- MATERIAL SUPPLIED

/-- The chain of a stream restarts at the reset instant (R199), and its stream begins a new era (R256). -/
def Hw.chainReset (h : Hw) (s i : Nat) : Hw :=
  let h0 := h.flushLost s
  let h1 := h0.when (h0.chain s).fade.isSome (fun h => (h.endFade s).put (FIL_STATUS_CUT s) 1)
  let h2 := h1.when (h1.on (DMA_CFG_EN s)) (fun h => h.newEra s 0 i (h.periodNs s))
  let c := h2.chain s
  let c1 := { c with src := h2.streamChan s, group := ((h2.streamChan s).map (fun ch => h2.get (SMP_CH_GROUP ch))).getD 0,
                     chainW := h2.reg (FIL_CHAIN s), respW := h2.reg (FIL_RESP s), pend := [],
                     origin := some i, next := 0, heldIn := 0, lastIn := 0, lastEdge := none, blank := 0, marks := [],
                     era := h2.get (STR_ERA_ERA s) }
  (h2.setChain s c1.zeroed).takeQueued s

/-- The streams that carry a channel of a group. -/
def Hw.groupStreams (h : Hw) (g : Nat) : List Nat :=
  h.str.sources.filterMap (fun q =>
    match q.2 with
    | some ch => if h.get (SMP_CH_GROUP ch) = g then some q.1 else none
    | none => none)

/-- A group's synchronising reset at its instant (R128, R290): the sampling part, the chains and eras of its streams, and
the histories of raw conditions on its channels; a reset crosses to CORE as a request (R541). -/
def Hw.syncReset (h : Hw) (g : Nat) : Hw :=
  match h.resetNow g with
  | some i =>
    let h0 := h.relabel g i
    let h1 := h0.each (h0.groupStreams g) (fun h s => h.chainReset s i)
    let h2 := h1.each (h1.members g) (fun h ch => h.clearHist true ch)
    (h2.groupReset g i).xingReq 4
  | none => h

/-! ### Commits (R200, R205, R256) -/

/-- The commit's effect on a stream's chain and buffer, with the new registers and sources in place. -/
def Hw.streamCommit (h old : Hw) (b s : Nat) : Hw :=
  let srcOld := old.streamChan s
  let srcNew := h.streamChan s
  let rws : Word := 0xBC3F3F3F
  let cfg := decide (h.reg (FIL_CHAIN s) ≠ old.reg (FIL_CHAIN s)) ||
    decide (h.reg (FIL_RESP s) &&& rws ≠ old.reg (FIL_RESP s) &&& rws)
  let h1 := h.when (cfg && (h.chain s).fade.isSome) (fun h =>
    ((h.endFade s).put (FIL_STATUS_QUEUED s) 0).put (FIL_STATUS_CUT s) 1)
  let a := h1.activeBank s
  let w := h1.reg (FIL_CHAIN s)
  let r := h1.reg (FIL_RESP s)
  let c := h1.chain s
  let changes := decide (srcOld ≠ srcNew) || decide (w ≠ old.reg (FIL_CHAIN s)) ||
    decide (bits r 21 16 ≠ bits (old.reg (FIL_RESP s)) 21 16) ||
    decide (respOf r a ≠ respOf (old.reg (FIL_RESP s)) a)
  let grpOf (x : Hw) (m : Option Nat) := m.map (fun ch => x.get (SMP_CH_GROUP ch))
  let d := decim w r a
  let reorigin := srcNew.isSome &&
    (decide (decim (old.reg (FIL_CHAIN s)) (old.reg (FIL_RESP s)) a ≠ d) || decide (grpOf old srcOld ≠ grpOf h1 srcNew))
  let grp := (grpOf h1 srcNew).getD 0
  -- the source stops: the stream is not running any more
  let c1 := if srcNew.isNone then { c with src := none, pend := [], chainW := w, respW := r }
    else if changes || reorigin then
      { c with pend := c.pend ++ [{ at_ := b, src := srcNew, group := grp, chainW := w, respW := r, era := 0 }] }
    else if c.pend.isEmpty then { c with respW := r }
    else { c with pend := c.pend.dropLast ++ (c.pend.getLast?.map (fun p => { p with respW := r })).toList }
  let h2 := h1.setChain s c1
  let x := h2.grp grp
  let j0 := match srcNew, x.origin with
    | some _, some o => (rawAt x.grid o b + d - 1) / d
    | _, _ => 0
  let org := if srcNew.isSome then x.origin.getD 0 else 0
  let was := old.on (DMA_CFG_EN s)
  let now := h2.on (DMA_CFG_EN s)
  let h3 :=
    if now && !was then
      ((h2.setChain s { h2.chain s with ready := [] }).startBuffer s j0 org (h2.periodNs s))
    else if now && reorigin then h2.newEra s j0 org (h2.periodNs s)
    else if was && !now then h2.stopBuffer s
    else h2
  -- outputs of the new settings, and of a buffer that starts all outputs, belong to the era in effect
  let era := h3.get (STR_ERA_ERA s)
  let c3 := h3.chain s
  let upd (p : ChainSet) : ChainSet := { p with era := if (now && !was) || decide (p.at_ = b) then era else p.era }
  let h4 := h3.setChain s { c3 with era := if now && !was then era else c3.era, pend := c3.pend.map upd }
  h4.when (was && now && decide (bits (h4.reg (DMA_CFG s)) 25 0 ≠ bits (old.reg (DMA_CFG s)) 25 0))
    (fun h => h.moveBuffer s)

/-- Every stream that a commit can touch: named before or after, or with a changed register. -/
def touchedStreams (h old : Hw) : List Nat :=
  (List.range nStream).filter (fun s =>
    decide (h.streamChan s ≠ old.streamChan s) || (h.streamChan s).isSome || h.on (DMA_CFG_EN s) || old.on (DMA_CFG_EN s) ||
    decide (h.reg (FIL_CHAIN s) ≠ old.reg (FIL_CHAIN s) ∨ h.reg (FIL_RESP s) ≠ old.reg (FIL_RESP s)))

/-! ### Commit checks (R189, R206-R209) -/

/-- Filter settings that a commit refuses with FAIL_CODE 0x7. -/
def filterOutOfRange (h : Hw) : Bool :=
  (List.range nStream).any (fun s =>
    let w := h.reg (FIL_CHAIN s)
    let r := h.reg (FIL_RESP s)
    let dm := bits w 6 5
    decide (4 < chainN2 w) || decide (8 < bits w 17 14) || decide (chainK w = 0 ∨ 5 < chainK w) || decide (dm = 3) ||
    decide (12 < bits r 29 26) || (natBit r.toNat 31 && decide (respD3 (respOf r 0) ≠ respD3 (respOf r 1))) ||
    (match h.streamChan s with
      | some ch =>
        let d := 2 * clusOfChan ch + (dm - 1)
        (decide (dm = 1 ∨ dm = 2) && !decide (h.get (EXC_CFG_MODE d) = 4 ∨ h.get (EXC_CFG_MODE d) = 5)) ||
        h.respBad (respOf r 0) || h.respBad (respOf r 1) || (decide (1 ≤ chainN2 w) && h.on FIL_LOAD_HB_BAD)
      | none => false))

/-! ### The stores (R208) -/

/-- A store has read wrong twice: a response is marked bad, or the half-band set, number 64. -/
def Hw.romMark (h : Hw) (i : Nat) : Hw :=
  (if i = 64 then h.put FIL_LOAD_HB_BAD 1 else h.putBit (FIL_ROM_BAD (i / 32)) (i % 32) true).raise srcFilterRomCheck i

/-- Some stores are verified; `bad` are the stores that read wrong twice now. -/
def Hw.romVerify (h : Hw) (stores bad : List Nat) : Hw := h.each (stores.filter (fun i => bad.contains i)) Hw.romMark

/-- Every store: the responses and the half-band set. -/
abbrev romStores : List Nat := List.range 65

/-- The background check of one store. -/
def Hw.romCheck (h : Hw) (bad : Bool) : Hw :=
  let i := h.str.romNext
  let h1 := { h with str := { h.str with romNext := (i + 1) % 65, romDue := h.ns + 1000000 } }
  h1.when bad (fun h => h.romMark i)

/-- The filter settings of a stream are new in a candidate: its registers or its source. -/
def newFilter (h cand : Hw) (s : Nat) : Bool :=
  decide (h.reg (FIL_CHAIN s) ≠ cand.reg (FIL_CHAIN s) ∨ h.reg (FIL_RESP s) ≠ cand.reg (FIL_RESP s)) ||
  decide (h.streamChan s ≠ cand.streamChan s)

- DIRECTIONS
Write the data out once more. Keep every word the same.

- EXPECTED OUTPUT
/-- The chain of a stream restarts at the reset instant (R199), and its stream begins a new era (R256). -/
def Hw.chainReset (h : Hw) (s i : Nat) : Hw :=
  let h0 := h.flushLost s
  let h1 := h0.when (h0.chain s).fade.isSome (fun h => (h.endFade s).put (FIL_STATUS_CUT s) 1)
  let h2 := h1.when (h1.on (DMA_CFG_EN s)) (fun h => h.newEra s 0 i (h.periodNs s))
  let c := h2.chain s
  let c1 := { c with src := h2.streamChan s, group := ((h2.streamChan s).map (fun ch => h2.get (SMP_CH_GROUP ch))).getD 0,
                     chainW := h2.reg (FIL_CHAIN s), respW := h2.reg (FIL_RESP s), pend := [],
                     origin := some i, next := 0, heldIn := 0, lastIn := 0, lastEdge := none, blank := 0, marks := [],
                     era := h2.get (STR_ERA_ERA s) }
  (h2.setChain s c1.zeroed).takeQueued s

/-- The streams that carry a channel of a group. -/
def Hw.groupStreams (h : Hw) (g : Nat) : List Nat :=
  h.str.sources.filterMap (fun q =>
    match q.2 with
    | some ch => if h.get (SMP_CH_GROUP ch) = g then some q.1 else none
    | none => none)

/-- A group's synchronising reset at its instant (R128, R290): the sampling part, the chains and eras of its streams, and
the histories of raw conditions on its channels; a reset crosses to CORE as a request (R541). -/
def Hw.syncReset (h : Hw) (g : Nat) : Hw :=
  match h.resetNow g with
  | some i =>
    let h0 := h.relabel g i
    let h1 := h0.each (h0.groupStreams g) (fun h s => h.chainReset s i)
    let h2 := h1.each (h1.members g) (fun h ch => h.clearHist true ch)
    (h2.groupReset g i).xingReq 4
  | none => h

/-! ### Commits (R200, R205, R256) -/

/-- The commit's effect on a stream's chain and buffer, with the new registers and sources in place. -/
def Hw.streamCommit (h old : Hw) (b s : Nat) : Hw :=
  let srcOld := old.streamChan s
  let srcNew := h.streamChan s
  let rws : Word := 0xBC3F3F3F
  let cfg := decide (h.reg (FIL_CHAIN s) ≠ old.reg (FIL_CHAIN s)) ||
    decide (h.reg (FIL_RESP s) &&& rws ≠ old.reg (FIL_RESP s) &&& rws)
  let h1 := h.when (cfg && (h.chain s).fade.isSome) (fun h =>
    ((h.endFade s).put (FIL_STATUS_QUEUED s) 0).put (FIL_STATUS_CUT s) 1)
  let a := h1.activeBank s
  let w := h1.reg (FIL_CHAIN s)
  let r := h1.reg (FIL_RESP s)
  let c := h1.chain s
  let changes := decide (srcOld ≠ srcNew) || decide (w ≠ old.reg (FIL_CHAIN s)) ||
    decide (bits r 21 16 ≠ bits (old.reg (FIL_RESP s)) 21 16) ||
    decide (respOf r a ≠ respOf (old.reg (FIL_RESP s)) a)
  let grpOf (x : Hw) (m : Option Nat) := m.map (fun ch => x.get (SMP_CH_GROUP ch))
  let d := decim w r a
  let reorigin := srcNew.isSome &&
    (decide (decim (old.reg (FIL_CHAIN s)) (old.reg (FIL_RESP s)) a ≠ d) || decide (grpOf old srcOld ≠ grpOf h1 srcNew))
  let grp := (grpOf h1 srcNew).getD 0
  -- the source stops: the stream is not running any more
  let c1 := if srcNew.isNone then { c with src := none, pend := [], chainW := w, respW := r }
    else if changes || reorigin then
      { c with pend := c.pend ++ [{ at_ := b, src := srcNew, group := grp, chainW := w, respW := r, era := 0 }] }
    else if c.pend.isEmpty then { c with respW := r }
    else { c with pend := c.pend.dropLast ++ (c.pend.getLast?.map (fun p => { p with respW := r })).toList }
  let h2 := h1.setChain s c1
  let x := h2.grp grp
  let j0 := match srcNew, x.origin with
    | some _, some o => (rawAt x.grid o b + d - 1) / d
    | _, _ => 0
  let org := if srcNew.isSome then x.origin.getD 0 else 0
  let was := old.on (DMA_CFG_EN s)
  let now := h2.on (DMA_CFG_EN s)
  let h3 :=
    if now && !was then
      ((h2.setChain s { h2.chain s with ready := [] }).startBuffer s j0 org (h2.periodNs s))
    else if now && reorigin then h2.newEra s j0 org (h2.periodNs s)
    else if was && !now then h2.stopBuffer s
    else h2
  -- outputs of the new settings, and of a buffer that starts all outputs, belong to the era in effect
  let era := h3.get (STR_ERA_ERA s)
  let c3 := h3.chain s
  let upd (p : ChainSet) : ChainSet := { p with era := if (now && !was) || decide (p.at_ = b) then era else p.era }
  let h4 := h3.setChain s { c3 with era := if now && !was then era else c3.era, pend := c3.pend.map upd }
  h4.when (was && now && decide (bits (h4.reg (DMA_CFG s)) 25 0 ≠ bits (old.reg (DMA_CFG s)) 25 0))
    (fun h => h.moveBuffer s)

/-- Every stream that a commit can touch: named before or after, or with a changed register. -/
def touchedStreams (h old : Hw) : List Nat :=
  (List.range nStream).filter (fun s =>
    decide (h.streamChan s ≠ old.streamChan s) || (h.streamChan s).isSome || h.on (DMA_CFG_EN s) || old.on (DMA_CFG_EN s) ||
    decide (h.reg (FIL_CHAIN s) ≠ old.reg (FIL_CHAIN s) ∨ h.reg (FIL_RESP s) ≠ old.reg (FIL_RESP s)))

/-! ### Commit checks (R189, R206-R209) -/

/-- Filter settings that a commit refuses with FAIL_CODE 0x7. -/
def filterOutOfRange (h : Hw) : Bool :=
  (List.range nStream).any (fun s =>
    let w := h.reg (FIL_CHAIN s)
    let r := h.reg (FIL_RESP s)
    let dm := bits w 6 5
    decide (4 < chainN2 w) || decide (8 < bits w 17 14) || decide (chainK w = 0 ∨ 5 < chainK w) || decide (dm = 3) ||
    decide (12 < bits r 29 26) || (natBit r.toNat 31 && decide (respD3 (respOf r 0) ≠ respD3 (respOf r 1))) ||
    (match h.streamChan s with
      | some ch =>
        let d := 2 * clusOfChan ch + (dm - 1)
        (decide (dm = 1 ∨ dm = 2) && !decide (h.get (EXC_CFG_MODE d) = 4 ∨ h.get (EXC_CFG_MODE d) = 5)) ||
        h.respBad (respOf r 0) || h.respBad (respOf r 1) || (decide (1 ≤ chainN2 w) && h.on FIL_LOAD_HB_BAD)
      | none => false))

/-! ### The stores (R208) -/

/-- A store has read wrong twice: a response is marked bad, or the half-band set, number 64. -/
def Hw.romMark (h : Hw) (i : Nat) : Hw :=
  (if i = 64 then h.put FIL_LOAD_HB_BAD 1 else h.putBit (FIL_ROM_BAD (i / 32)) (i % 32) true).raise srcFilterRomCheck i

/-- Some stores are verified; `bad` are the stores that read wrong twice now. -/
def Hw.romVerify (h : Hw) (stores bad : List Nat) : Hw := h.each (stores.filter (fun i => bad.contains i)) Hw.romMark

/-- Every store: the responses and the half-band set. -/
abbrev romStores : List Nat := List.range 65

/-- The background check of one store. -/
def Hw.romCheck (h : Hw) (bad : Bool) : Hw :=
  let i := h.str.romNext
  let h1 := { h with str := { h.str with romNext := (i + 1) % 65, romDue := h.ns + 1000000 } }
  h1.when bad (fun h => h.romMark i)

/-- The filter settings of a stream are new in a candidate: its registers or its source. -/
def newFilter (h cand : Hw) (s : Nat) : Bool :=
  decide (h.reg (FIL_CHAIN s) ≠ cand.reg (FIL_CHAIN s) ∨ h.reg (FIL_RESP s) ≠ cand.reg (FIL_RESP s)) ||
  decide (h.streamChan s ≠ cand.streamChan s)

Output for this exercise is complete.